Сам остров суровый и непривлекательный. Подобные острова, обслуживающие невеселые, но необходимые городу нужды, есть возле каждого большого города в мире – острова на Темзе, на Дунае и на Сене, в желтых водах Тибра. Этот остров – возможно, потому что он американский – кажется совсем безотрадным. Там не растет ни травинки – одни сорняки. В южной части острова высится завод по переработке нечистот. К северу от него находится городской исправительный дом – великое множество закопченных кирпичей и железных решеток, где «реабилитируют» нарушителей и пьяниц и менее провинившихся наркоманов. Стены покрыты мхом и светло-зеленым лишайником. В тени лишенных деревьев дворов в трещинах под закрытыми ставнями окнами цветут сорные гвоздики и тощие одуванчики. А дальше, к северу от этой тюрьмы, отделенное от нее четвертью мили пыльного, заросшего сорняками пригорка, находится Поттерс-Филд. Лесистые долины и ивовые рощи исчезли, как и любители пикников и убитый олень; если вы встанете тут на холме под засохшим, искореженным ветром кедром – единственным на острове деревом, – то охватите взглядом всю эту местность: завод по переработке нечистот, и тюрьму, и кладбище; каждое заведение по-своему является приемником отбросов и разложения.

Высотки Манхэттена вырисовываются вдали бледно-голубыми силуэтами, высящимися словно минареты или монолиты; в летние дни яхтсмены приплывают сюда на своих яхтах, и белые их паруса на воде выглядят так красиво на фоне голубого мартовского неба, словно летящие воздушные змеи. Здесь, на кладбище, толстыми пучками растут сорняки и какая-то бурая неприглядная зелень, оплетая бетонные мемориальные доски. Настоящих памятников тут нет. Заржавевшая колючая проволока пересекает кладбище безо всякой надобности – предотвращать чье-либо вторжение нечего, ибо немногие люди приходят сюда. Это мерзкое место, полное крыс и пауков, и по нему – поскольку оно высится над водой – гуляют резкие, меняющиеся ветры.

Когда-то тела перевозили из морга на буксире – выкрашенный в черный цвет, с приспущенным флагом на корме, он, пыхтя, приплывал по Ист-Ривер по четвергам.
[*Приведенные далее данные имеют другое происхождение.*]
/-- 1.5 × 2 + 1 = 4, and 1 + 2^-24 rounds to 1 with NX (R237, R259). -/
theorem test_vector_fp : lowV (after (.vfma 3 1 2 0 .f32) (vecs [(1, 0x3FC0_0000), (2, 0x4000_0000), (3, 0x3F80_0000)])) 3 = 0x4080_0000 ∧
    lowV (after (.vaddF 3 1 2 0 .f32) (vecs [(1, 0x3F80_0000), (2, 0x3380_0000)])) 3 = 0x3F80_0000 ∧
    (after (.vaddF 3 1 2 0 .f32) (vecs [(1, 0x3F80_0000), (2, 0x3380_0000)])).cur.tsr = 0x10 := by decide +kernel

/-- 1 / 3 rounded to nearest, 2^0.5, the square root of 4, and log2 of 8 (R265, R268). -/
theorem test_special_functions : lowV (after (.vdiv 3 1 2 0) (vecs [(1, 0x3F80_0000), (2, 0x4040_0000)])) 3 % 2 ^ 32 = 0x3EAA_AAAB ∧
    lowV (after (.vsqrt 3 1 0) (vecs [(1, 0x4080_0000)])) 3 = 0x4000_0000 ∧
    lowV (after (.vlog2 3 1 0) (vecs [(1, 0x4100_0000)])) 3 % 2 ^ 32 = 0x4040_0000 := by decide +kernel

/-- The four lanes of the manual's `vpadd`, with SAT = 0 and SAT = 1, and the flags OF, NX and NV (R262). -/
theorem test_packed_add_worked :
    let s (sat : Bool) : State := (vecs [(2, 0xFF40387E), (3, 0x003C7D5C)]).modCur fun u =>
      { u with pfx := 3 + 4 * 32 + 3 * 1024, tsr := if sat then 0x9 else 1 }
    lowV (after (.vpadd 1 2 3 0) (s false)) 1 = 0x7F447F7F ∧ lowV (after (.vpadd 1 2 3 0) (s true)) 1 = 0x7F447F7E := by decide +kernel

/-- A b8 block of 1.0 and -0.75 begins with the bytes 0x80, 0x40 and 0xD0 (R243). -/
theorem test_block_conversion_worked :
    let s := (vecs [(1, 0xBF40_0000_3F80_0000)]).modCur fun u =>
      { u with pfx := (FmtId.bits (some .f32)).toNat + 32 * (FmtId.bits (some .b8)).toNat + 31 * 1024, tsr := 1 }
    lowV (after (.vcvt 2 1 0 0 0) s) 2 = 0xD04080 := by decide +kernel

/-- Digits 1, 2, 0 of a t5 byte are +1, -1 and 0 (R244, R274). -/
theorem test_ternary_unpack : lowV (after (.vtunpack 4 5 0 .i8) (vecs [(5, 7)])) 4 = 0xFF01 := by decide +kernel

/-- `vsm.upd` keeps an E that absorbs the rise and raises one that does not, to the least integer (R308). -/
theorem test_softmax_update : lowV (after (.vsmUpd 12 10 11 0) (vecs [(10, 0x4000_0000_0000_0000), (11, 0x4108_0000)])) 12 = 0x4000_0000_4110_0000 := by
  decide +kernel

/-- The sum of 128 bytes of 1 wraps to 128, and widens to 128 (R269). -/
theorem test_reductions : let s := vecs [(1, 2 ^ 1024 / 255)]
    lowV (after (.vradd 2 1 0 .b) s) 2 = 0x80 ∧ lowV (after (.vraddw 2 1 0 .b) s) 2 = 0x80 := by decide +kernel

/-- One round of the block hash as the manual works it: lane 0 is 7 and the chain value 0. Fifteen rounds with lanes of 0 follow (R130). -/
theorem test_block_hash : (after (.hblk 0 16 1) (vecs [(1, 7)])).cur.getS 16 =
    (List.range 15).foldl (fun (h : Word) _ => h.rotateLeft 23 * 0x8F1D_4C27_6B39_A5E3) 0xE9CD_1513_EE93_8935 := by decide +kernel

/-- A lookahead of 2 leaves s16 pending; the next instruction that names it raises LOOKAHEAD_VIOLATION (R41). -/
theorem test_lookahead_violation : (after (.div 2 16 8 (.reg 9)) s0).cur.pend.length = 1 ∧
    (after (.add 16 16 0 0) s0Pend).cur.cause.toNat % 256 = Trap.lookaheadViolation.code := by decide +kernel

/-- Privileged instructions trap at user privilege and run at supervisor privilege (R197, R400). -/
theorem test_privilege : (after (.mtsr 8 .epc) (regs [(8, 40)])).cur.cause.toNat % 256 = Trap.privilege.code ∧
    (after (.mtsr 8 .epc) (supRegs [(8, 40)])).cur.epc = 40 ∧ (after .rte s0).cur.cause.toNat % 256 = Trap.privilege.code := by decide +kernel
Когда он проезжал мимо, капитаны и матросы на баржах снимали шапки, крестились или шепотом произносили молитву. Теперь используют грузовик, и покойники больше не получают последнего благословения: ну кто станет салютовать грузовику, такому земному и такому привычному? Гробы делают из чистой сосны, и их поступает двадцать пять – тридцать каждую неделю; их кладут по четыре в большую общую могилу. Никаких молитв не произносится; городские заключенные привыкли хоронить, и за каждый день работы на Поттерс-Филд им снижают день с приговора. А другие мертвецы должны быть вытеснены – те, кто пролежал тут двадцать лет. От них сейчас остались лишь кости да пыль, и поскольку они занимают ценное место, их следует удалять. Не дважды похороненные, как реликвии под площадью Вашингтона, а трижды уничтоженные: заключенные не дадут им лежать спокойно, они заберут кости, сгнившую холстину и растрескавшийся череп и сбросят все это в маленькую ямку, где это займет одну десятую того места, какое занимало двадцать лет назад. Новые гробы кладут как следует, с бирками и номерами – в таком виде многие души прочно занимают на два десятилетия положенные шесть футов земли.

Дело сделано. Могила засыпана. Заключенные укладывают в полицейский фургон свои лопаты и кирки, садятся в него, и их увозят. На мысу, возле воды, горят старые гробы, поскольку они тоже должны быть уничтожены. Из них получается красивый одинокий погребальный костер – высоко нагроможденные, они быстро сгорают, потому что дерево хорошо прогнило. Гниль расцветает и в воздухе – чувственная и плотская, но это гниль естественная, как умирающие листья, ее и уничтожают. На щепках пламя подбирается к остатку савана, и огонь охватывает локон детских волос, хранившийся все эти годы словно в медальоне, – он сморщивается, превращаясь в сгусток пыли. Маленькие косточки, не замеченные копателями, обгорают и падают в сорняки. Крыса высовывается из норки, вдыхает ветер и залезает назад. День тянется и наступает вечер, но голубой дым от костра поднимается в небо, ветерок подхватывает его и разносит среди могил, обвивает им памятник. Такое впечатление, что памятник этот забыт. Кто поставил его тут – неизвестно, на нем – единственная на всю округу эпитафия. Он маленький и растрескавшийся, и почти весь укрыт сорняками; выгравированные глаза Христа, выветренные непогодой, по-прежнему горят яркими огоньками. Ниже можно прочесть подпись, несмотря на ежевику и крутящийся голубой дымок: «Он обращался к родным по имени».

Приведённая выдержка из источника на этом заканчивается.